There is no path to peace that does not involve Hamas


The PLO, ANC, IRA, Algerian resistance, and other liberation movements committed atrocities against civilians and were labeled terrorist organizations. But they were eventually invited into the political process. The same must happen with Hamas.

Yahya Sinwar, Hamas’ political chief in Gaza, attending a festival in solidarity with al-Aqsa mosque at Palestine Stadium in Gaza City, 1 October 2022

Jonathan Kuttab writes in Mondoweisson 16 July 2024:

Even before October 7, the taboo against talking to Hamas allowed the world to ignore the ever growing crisis in Gaza and its people until it blew up in their faces. However, it is a well known truth that you don’t make peace with your friends but with your enemies.

When October 7 occurred, Israel rapidly weaponized the demonization of Hamas, already declared by Israel and the US to be a terrorist group, to justify all its actions in Gaza. This was bolstered by a multitude of false accounts of beheaded babies, burnt pregnant mothers, sexually mutilated bodies, and mass rapes, none of which was proven.

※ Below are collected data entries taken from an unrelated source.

/-- A frame start in CUEING judges the decks cued: acknowledged, with CUE_DONE reported since (R116). While one is not, the
deadline falls. With all cued the edit is ROLLING: PLAY is posted to the recorder and the deadline is the preroll, the play
start and 25 (R117). Outside REVIEW the sources' channels start PARKED at their cue points, on the recorder as master (R93);
the engine is armed with the event's effective transition, Table 6-5, at level 0 (R99, R150); and the triggers are scheduled
in their order, each due its offset after the record in (R164). EDIT_PHASE, CHASE_STATE and TRANSITION_STATE are entered
(R134, R89, R160). No LOCATE is to be posted again; an IDLE recorder line takes the PLAY at once. The pattern of a plan
whose event has none is of log 53, the engine's mark live of log 51, the serial numbers of log 16, the layouts of the
entries of log 30. -/
def Obligations.CueingPassesToRolling : Prop :=
  ∀ (s : State) (n : Nat) (ev : EventFields) (m : EditMode), s.asserted = false → 0 < s.due.seq → s.safeStop = false →
    s.link.expired = false → s.edit.active = some (n, ev) → s.edit.mode = some m → s.edit.abort = none →
    s.edit.phase = .cueing → (∀ d : Deck, s.edit.relocate[d.val] = false) →
    let e := s.edit
    let ready (d : Deck) := e.cued[d.val] = true ∨
      (e.acked[d.val] = true ∧ (s.port d).fresh = true ∧ (s.port d).flag 6 = true)
    ((∃ d ∈ e.involved, ¬ready d) → 2 ≤ e.deadline → ∃ cued : Vector Bool 6,
      exec .sequencerFrameStart s = .next { s with
        due := { s.due with seq := s.due.seq - 1 }, edit := { e with cued := cued, deadline := e.deadline - 1 } } ∧
      ∀ d : Deck, cued[d.val] = true ↔ e.cued[d.val] = true ∨ (d ∈ e.involved ∧ ready d)) ∧
    ((∀ d ∈ e.involved, ready d) → SeqFirst (s.port s.recorder) →
      ∃ u, exec .sequencerFrameStart s = .next u ∧ u.edit.phase = .rolling ∧
        u.edit.deadline = e.preroll + e.playStart + 25 ∧ u.edit.syncPassed = false ∧ u.edit.abort = none ∧
        u.edit.active = e.active ∧ u.edit.warns = e.warns ∧
        u.port s.recorder = seqPosted (s.port s.recorder) s.fmt .play ∧
        (∀ d, d ≠ s.recorder → u.port d = s.port d) ∧ u.list = s.list ∧ u.readers = s.readers ∧ u.run = s.run ∧
        u.mixer = s.mixer ∧ u.link.replies = s.link.replies ∧ PhaseTold s u n m .rolling .cueing 1 ∧
        (∀ d, e.srcA ≠ some d → e.srcB ≠ some d → u.chan d = s.chan d) ∧
        (m = .review → u.engine = s.engine ∧ u.gpi = s.gpi ∧ u.chase = s.chase) ∧
        (m ≠ .review →
          let type : PlanType := match ev.b, ev.type with
            | none, _ => .none
            | some _, .cut => .cut
            | some _, .mix => if ev.d = 0 then .cut else .mix
            | some _, .wipe => if ev.d = 0 then .cut else .wipe
          let q := ev.pattern.getD { num := 0, rev := false }
          let b : VideoSource := match ev.b with
            | some b => .deck b.deck
            | none => .black
          let source (d : Deck) (o : Int) (cue : Nat) : Channel :=
            { Channel.idle s.set.lead ((s.chan d).gen + 1) (s.chan d).loc with
              st := .parked, owner := some .sequencer, master := some (.deck s.recorder), offset := o, kind := some .lead
              target := some cue, acked := true }
          u.engine = { s.engine with
            st := .armed, form := .curve, k := 0, level := 0, xa := .deck ev.a, xb := b, pendCut := false, pickup := false
            preview := m == .preview, live := true
            effect := match type with
              | .mix => .mix
              | .wipe => .wipe q
              | _ => s.engine.effect
            plan := some { type := type, curve := ev.curve, dur := ev.d, pattern := q, a := .deck ev.a, b := b
                           start := some (s.fmt.addFrames ev.recIn ev.t), owner := .sequencer, preview := m == .preview } } ∧
          Told s u .transitionState 0 (u.engine.noticeContent s.engine.st .armed) 1 ∧
          u.gpi.outs = s.gpi.outs ∧
          u.gpi.sched.Perm (ev.triggers.mapIdx fun i x =>
            { output := x.output, due := s.fmt.addFrames ev.recIn x.offset, offset := x.offset, line := x.line
              action := x.action, event := n, place := i + 1, inFrame := false, late := false }) ∧
          u.gpi.sched.Pairwise (fun x y => x.offset < y.offset ∨
            (x.offset = y.offset ∧ (x.line < y.line ∨ (x.line = y.line ∧ x.place < y.place)))) ∧
          (∀ d o cue, e.srcA = some d ∧ e.srcB ≠ some d ∧ e.offA = some o ∧ e.cueA = some cue ∨
              e.srcB = some d ∧ e.srcA ≠ some d ∧ e.offB = some o ∧ e.cueB = some cue →
            u.chan d = source d o cue ∧ ChaseTold s u d (s.chan d).st .sequencer 1)))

Every public discussion of the war had to start with the question: “Do you condemn Hamas?” And if you failed to do so, or if you failed to declare their actions “barbaric” rapidly enough, you were personally attacked and called antisemitic.

Any attempt to objectively discover what happened on that fateful day was compared to Holocaust denial. Hamas certainly undertook considerable violence against civilians, but we must acknowledge that just this week, leading Israeli paper Haaretz finally admitted to Israel’s widespread use of the Hannibal Directive: the killing of its own citizens to prevent capture.  The declared objective of eliminating Hamas, not just defeating or neutralizing its fighting force, was the goal, and this became the justification for not only destroying Gaza — its hospitals, universities, markets, housing blocks, and infrastructure — but also for repeated population transfers on a mass scale in pursuit of that impossible objective.

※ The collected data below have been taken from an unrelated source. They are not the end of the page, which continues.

-- ==== Sys2Proof/Laws/Units.lean ====
section
/-! SUPPORT. Steady moves of the transition engine and the GPI unit, and the bounds of the curves. -/

namespace Sys2Proof.Laws

open Sys2Proof.Machine Sys2Proof.Safety

/-! ## Bounds of the curves (R153, R155) -/

theorem roundHalfUp_le (n d b : Nat) (h : n ≤ b * d) : roundHalfUp n d ≤ b := by
  unfold roundHalfUp
  rcases Nat.eq_zero_or_pos d with rfl | k
  · simp
  · refine Nat.le_of_lt_succ ((Nat.div_lt_iff_lt_mul (by omega)).mpr ?_)
    nlinarith

theorem curveLevel_le (c : Curve) (d k : Nat) (h : k ≤ 2 * d) : curveLevel c d k ≤ 1023 := by
  cases c with
  | linear => exact roundHalfUp_le _ _ _ (Nat.mul_le_mul_left _ h)
  | s =>
    refine roundHalfUp_le _ _ _ ?_
    obtain ⟨x, e⟩ : ∃ x, 2 * d = k + x := ⟨2 * d - k, by omega⟩
    have a : 6 * d - 2 * k = k + 3 * x := by omega
    have b : 8 * d ^ 3 = (k + x) ^ 3 := by rw [← e]; ring
    rw [a, b]
    nlinarith [Nat.zero_le (k * x ^ 2), Nat.zero_le (x ^ 3)]

theorem takeLevel_le (m d j : Nat) (h : j ≤ 2 * d) (k : m ≤ 1023) : takeLevel m d j ≤ 1023 := by
  have := roundHalfUp_le ((1023 - m) * j) (2 * d) (1023 - m) (Nat.mul_le_mul_left _ h)
  unfold takeLevel
  omega

theorem levelAt_le (e : Engine) (k : Nat) (h : k ≤ 2 * e.duration) (o : EngineOk e) : e.levelAt k ≤ 1023 := by
  have hl := o.1
  have hf := o.2.2.2.1
  unfold Engine.levelAt
  unfold Engine.duration at h
  split
  · next m d x =>
    rw [x] at h hf
    exact takeLevel_le _ _ _ h hf
  · next x =>
    rw [x] at h
    split
    · next p y => exact curveLevel_le _ _ _ (by simpa [y] using h)
    · exact hl

theorem enter_engine (s : State) (k : NoticeKind) (n : Nat) (c : List Val) : (s.enter k n c).engine = s.engine := by
  unfold State.enter
  split <;> rfl

theorem engineMove_engine (s : State) (e : Engine) (c : TransCause) : (s.engineMove e c).engine = e := enter_engine _ _ _ _

/-- A report changes the warning set alone, while an edit lasts and outside a safe stop (R126, R184). -/
theorem warn_eq (s : State) (f : Warnings → Warnings) : s.warn f = { s with edit := { s.edit with
    warns := if s.edit.running ∧ ¬s.safeStop then f s.edit.warns else s.edit.warns } } := by
  unfold State.warn
  split <;> rfl

theorem warn_engine (s : State) (f : Warnings → Warnings) : (s.warn f).engine = s.engine := by rw [warn_eq]

/-- A report of the engine for a plan whose edit has ended changes nothing (R154). -/
theorem engineReport_ended (s : State) (f : Warnings → Warnings) (h : s.engine.live = false) : s.engineReport f = s := by
  simp [State.engineReport, h]

theorem engineReport_engine (s : State) (f : Warnings → Warnings) : (s.engineReport f).engine = s.engine := by
  unfold State.engineReport
  split
  · exact warn_engine _ _
  · rfl

namespace Steady

/-! ## The transition engine -/

theorem swap_ok (e : Engine) (k : SwapKind) (h : EngineOk e) : EngineOk (e.swap k) :=
  ⟨Nat.zero_le _, h.2.1, h.2.2.1, trivial, h.2.2.2.2.1, fun _ => rfl⟩

theorem runField (s : State) (r : s.engine.st = .running) : Steady s s.runField := by
  unfold State.runField
  dsimp only
  split
  · exact engineMove _ _ _ fun h => ⟨Nat.zero_le _, h.2.1, h.2.2.1, trivial, h.2.2.2.2.1, fun _ => rfl⟩
  · next x =>
    exact engineSet _ _ fun h => ⟨levelAt_le _ _ (by omega) h, h.2.1, h.2.2.1, h.2.2.2.1, h.2.2.2.2.1, fun k => by
      simp [r] at k⟩

theorem curveLevel_one (c : Curve) (d : Nat) : curveLevel c d 1 ≤ 1023 := by
  rcases Nat.eq_zero_or_pos d with rfl | h
  · cases c <;> decide
  · exact curveLevel_le c d 1 (by omega)

theorem engineReport (s : State) (f : Warnings → Warnings) : Steady s (s.engineReport f) := ite (warn _ _) (refl s)

theorem planStart (s : State) (p : Plan) (l : Bool) : Steady s (s.planStart p l) := by
  unfold State.planStart
  dsimp only
  have a : Steady s (if l = true then s.engineReport fun w => { w with transLate := true } else s) :=
    ite (engineReport _ _) (refl s)
  have run (u : State) (c : TransCause) : Steady u
      (u.engineMove { u.engine with st := .running, k := 1, level := curveLevel p.curve p.dur 1 } c) :=
    engineMove _ _ _ fun h => ⟨curveLevel_one _ _, h.2.1, h.2.2.1, h.2.2.2.1, h.2.2.2.2.1, by simp⟩
  split
  · exact a
  · refine after ?_ a
    have ok (e : Engine) (h : EngineOk e) : EngineOk { e.swap .cut with st := .idle } :=
      ⟨Nat.zero_le _, h.2.1, h.2.2.1, trivial, h.2.2.2.2.1, fun _ => rfl⟩
    exact after (engineMove _ _ _ fun h => by rwa [engineMove_engine] at h) (engineMove _ _ _ (ok _))
  · exact a.trans (run _ _)
  · exact a.trans (run _ _)

theorem startTest (s : State) (f : Option Nat) : Steady s (s.startTest f) := by
  unfold State.startTest
  split
  · split
    · exact ite (planStart _ _ _) (refl s)
    · exact refl s
  · exact refl s

theorem engineField (s : State) (x : FieldStart) : Steady s (s.engineField x) := by
  unfold State.engineField
  split
  · exact ite (engineMove _ _ _ fun h => ⟨Nat.zero_le _, h.2.1, h.2.2.1, trivial, h.2.2.2.2.1, fun _ => rfl⟩) (refl s)
  · exact ite (refl s) (startTest _ _)
  · next r => exact runField s r
  · exact refl s
  · exact refl s

theorem warnManual (s : State) : Steady s s.warnManual := engineReport _ _

theorem pickUp (s : State) (v : Nat) (h : v ≤ 1023) : Steady s (s.pickUp v) := by
  unfold State.pickUp
  dsimp only
  refine after (enter _ _ _ _ (by decide)) ?_
  have a (e : Engine) (x : EngineOk s.engine → EngineOk e) :
      Steady s { (if s.engine.st = .running ∧ s.engine.seqPlan = true then s.warnManual else s) with engine := e } := by
    split
    · exact after (engineSet _ _ fun k => x (by rwa [State.warnManual, engineReport_engine] at k)) (warnManual s)
    · exact engineSet _ _ x
  exact a _ fun k => ⟨h, k.2.1, k.2.2.1, k.2.2.2.1, k.2.2.2.2.1, by simp⟩

theorem manualLever (s : State) (v : Nat) (h : v ≤ 1023) (m : s.engine.st = .manual) : Steady s (s.manualLever v) := by
  unfold State.manualLever
  dsimp only
  refine ite ?_ (engineSet _ _ fun k => ⟨h, k.2.1, k.2.2.1, k.2.2.2.1, k.2.2.2.2.1, fun x => by simp [m] at x⟩)
  refine after (engineSet _ _ ?_) (engineMove _ _ _ fun k => swap_ok _ _ k)
  exact fun k => ⟨k.1, k.2.1, Nat.zero_le _, k.2.2.2.1, k.2.2.2.2.1, k.2.2.2.2.2⟩

theorem mapLever_le (i : Bool) (p : Nat) (h : p ≤ 1023) : mapLever i p ≤ 1023 := by
  unfold mapLever
  split <;> omega

theorem moveLever (s : State) (p : Nat) (h : p ≤ 1023) : Steady s (s.moveLever p) := by
  unfold State.moveLever
  dsimp only
  have v := mapLever_le s.engine.inverted p h
  have a : Steady s { s with engine := { s.engine with lever := p, mapped := mapLever s.engine.inverted p } } :=
    engineSet _ _ fun k => ⟨k.1, h, v, k.2.2.2.1, k.2.2.2.2.1, k.2.2.2.2.2⟩
  split
  · exact a
  · next m => exact a.trans (manualLever _ _ v m)
  · exact ite (a.trans (pickUp _ _ v)) a

/-! ## The GPI unit -/

theorem gpiNotice (s : State) (x : GpiEntry) (r : GpiResult) (n : Nat) : Steady s (s.gpiNotice x r n) :=
  enter _ _ _ _ (place_gpiTrigger x.output)

theorem fire (s : State) (x : GpiEntry) (l n : Nat) : Steady s (s.fire x l n) := by
  unfold State.fire
  dsimp only
  exact after (gpiNotice _ _ _ _) (thenIte (gpi s _) (warn _ _))

theorem miss (s : State) (x : GpiEntry) (n : Nat) : Steady s (s.miss x n) := (warn _ _).trans (gpiNotice _ _ _ _)

theorem judge (l : Nat) (f : Option Nat) (s : State) (x : GpiEntry) : Steady s (s.judge l f x).1 := by
  unfold State.judge
  split
  · exact fire _ _ _ _
  · split
    · exact refl s
    · dsimp only
      split
      · exact refl s
      · split
        · split
          · exact fire _ _ _ _
          · exact refl s
        · split
          · exact fire _ _ _ _
          · exact miss _ _ _

theorem judgeAll (l : Nat) (f : Option Nat) (xs : List GpiEntry) (s : State) : Steady s (State.judgeAll l f xs s).1 := by
  induction xs generalizing s with
  | nil => exact refl s
  | cons x xs ih => exact (judge l f s x).trans (ih _)

theorem gpiFrame (s : State) : Steady s s.gpiFrame := by
  unfold State.gpiFrame
  dsimp only
  refine after (gpi _ _) (after (judgeAll _ _ _ _) ?_)
  exact ⟨rfl, id, id, id⟩

end Steady

end Sys2Proof.Laws
end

I am not and have never been a supporter or apologist for Hamas. I am a Christian, and Hamas is an avowedly Muslim organization. I am a pacifist, and Hamas believes in armed struggle as the path to liberation. Yet, I know that there is no path to peace that does not involve Hamas, as well as some deeply abominable Israeli Jewish and Zionist organizations and politicians.

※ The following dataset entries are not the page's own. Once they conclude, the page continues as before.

/-- The law reads of a state deck d's port, its channel's numbers and last speed, and the settings. -/
theorem driven_congr {s t : State} {d : Deck} (port : t.port d = s.port d) (gen : (t.chan d).gen = (s.chan d).gen)
    (loc : (t.chan d).loc = (s.chan d).loc) (speed : (t.chan d).speed = (s.chan d).speed) (fmt : t.fmt = s.fmt)
    (set : t.set = s.set) (e : Int) : driven t d e = driven s d e := by
  simp only [driven, port, gen, loc, speed, fmt, set]

/-- A channel that acts on deck d's own numbers and last speed, and follows no STOPPED master, comes to a rule at B. -/
structure Drives (s B : State) (d : Deck) (x : Sample) (c : Channel) (times : Nat) (v : List Val) : Prop where
  moves : Moves (s.sampleTaken d) B d times v
  running : s.link.expired = false
  free : s.safeStop = false
  first : ServoFirst (s.port d)
  acts : c.active = true
  must : c.mustFollow x = false
  gen : c.gen = (s.chan d).gen
  loc : c.loc = (s.chan d).loc
  speed : c.speed = (s.chan d).speed

namespace Drives

variable {s B : State} {d : Deck} {c : Channel} {x : Sample} {times : Nat} {v : List Val} (h : Drives s B d x c times v)
include h

theorem drive (e : Int) : (B.placed d (s.port d) c).drive d e =
    B.placed d (driven s d e).1 { c with speed := (driven s d e).2 } := by
  have law : driven (B.placed d (s.port d) c) d e = driven s d e :=
    driven_congr (State.placed_port ..) (by rw [State.placed_chan, h.gen]; rfl) (by rw [State.placed_chan, h.loc]; rfl)
      (by rw [State.placed_chan, h.speed]; rfl) h.moves.fmt h.moves.set e
  rw [State.placed_drive (h.moves.expired.trans h.running) (h.moves.safeStop.trans h.free) h.first h.acts, law]

variable {e : Int} {p q : Nat} (slave : x.slave = some p) (target : x.target = some q) (err : x.err = some e)
  (near : e.natAbs ≤ s.set.seekWin * s.fmt.lpf)

theorem isNear (near : e.natAbs ≤ s.set.seekWin * s.fmt.lpf) : B.far e = false := by
  rw [State.far, h.moves.set, h.moves.fmt]
  exact decide_eq_false (not_lt.mpr near)

include slave target err near

section
variable (hit : e.natAbs ≤ s.set.lockWin ∧ (s.reader d).src.isLtc = true)
include hit

theorem locks (last : s.set.lockCount ≤ c.hits) : (B.placed d (s.port d) c).varispeedRule d x =
    (B.chaseNoted d { c with speed := (driven s d e).2 } ({ c with speed := (driven s d e).2 }.locks s.set.lead)
      .lock).placed d (driven s d e).1 ({ c with speed := (driven s d e).2 }.locks s.set.lead) := by
  have set : B.set = s.set := h.moves.set
  have reader : B.reader d = s.reader d := h.moves.reader d
  rw [State.varispeedRule_near h.must slave target err (h.isNear near), h.drive,
    State.placed_windowTest_locks (by rw [set, reader]; exact hit) (by rw [set]; exact last), set]

theorem counts (more : c.hits < s.set.lockCount) : (B.placed d (s.port d) c).varispeedRule d x =
    B.placed d (driven s d e).1 { c with speed := (driven s d e).2, inWin := c.hits } := by
  have set : B.set = s.set := h.moves.set
  have reader : B.reader d = s.reader d := h.moves.reader d
  rw [State.varispeedRule_near h.must slave target err (h.isNear near), h.drive,
    State.placed_windowTest_hit (by rw [set, reader]; exact hit) (by rw [set]; exact more)]
  rfl

end

theorem misses (out : s.set.lockWin < e.natAbs ∨ (s.reader d).src.isLtc = false) :
    (B.placed d (s.port d) c).varispeedRule d x =
      B.placed d (driven s d e).1 { c with speed := (driven s d e).2, inWin := 0 } := by
  have set : B.set = s.set := h.moves.set
  have reader : B.reader d = s.reader d := h.moves.reader d
  rw [State.varispeedRule_near h.must slave target err (h.isNear near), h.drive,
    State.placed_windowTest_out (by rw [set, reader]; exact out)]

section
variable (other : (s.reader d).src ≠ .line)
include other

theorem staysLocked (within : e.natAbs ≤ s.set.unlockWin) : (B.placed d (s.port d) c).lockedRule d x =
    B.placed d (driven s d e).1 { c with speed := (driven s d e).2, outWin := 0 } := by
  have set : B.set = s.set := h.moves.set
  have reader : B.reader d = s.reader d := h.moves.reader d
  rw [State.lockedRule_near h.must slave target err (by rw [reader]; exact other) (h.isNear near), h.drive,
    State.placed_unlockTest_within (by rw [set]; exact within)]

section
variable (beyond : s.set.unlockWin < e.natAbs)
include beyond

theorem beyondOnce (none : c.outWin = 0) : (B.placed d (s.port d) c).lockedRule d x =
    B.placed d (driven s d e).1 { c with speed := (driven s d e).2, outWin := 1 } := by
  have set : B.set = s.set := h.moves.set
  have reader : B.reader d = s.reader d := h.moves.reader d
  rw [State.lockedRule_near h.must slave target err (by rw [reader]; exact other) (h.isNear near), h.drive,
    State.placed_unlockTest_first (c := { c with speed := (driven s d e).2 }) (by rw [set]; exact beyond) none]

theorem unlocks (some : 1 ≤ c.outWin) : (B.placed d (s.port d) c).lockedRule d x =
    (B.chaseNoted d { c with speed := (driven s d e).2 }
      { c with speed := (driven s d e).2, st := .varispeed, inWin := 0, outWin := 0 } .unlockError).placed d
      (driven s d e).1 { c with speed := (driven s d e).2, st := .varispeed, inWin := 0, outWin := 0 } := by
  have set : B.set = s.set := h.moves.set
  have reader : B.reader d = s.reader d := h.moves.reader d
  rw [State.lockedRule_near h.must slave target err (by rw [reader]; exact other) (h.isNear near), h.drive,
    State.placed_unlockTest_again (c := { c with speed := (driven s d e).2 }) (by rw [set]; exact beyond) some]

end

end

end Drives

section
variable {s : State} {d : Deck} {p : Port} {c : Channel} {x : Sample}

theorem State.chaseRule_rolling (st : c.st = .rolling) :
    (s.placed d p c).chaseRule d x = (s.placed d p c).rollingRule d x := by rw [State.chaseRule, State.placed_chan, st]

theorem State.chaseRule_varispeed (st : c.st = .varispeed) :
    (s.placed d p c).chaseRule d x = (s.placed d p c).varispeedRule d x := by rw [State.chaseRule, State.placed_chan, st]

theorem State.chaseRule_locked (st : c.st = .locked) :
    (s.placed d p c).chaseRule d x = (s.placed d p c).lockedRule d x := by rw [State.chaseRule, State.placed_chan, st]

end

Recognizing the need to speak with Hamas does not in any way constitute support for that organization, its objectives, ideology, or tactics. Hamas is a political party, one which also oversaw an entire government structure and all its functions for years, in addition to maintaining an armed resistance force, the Qassam Brigades. The party has an official ideology, but it can also be pragmatic when forced to be.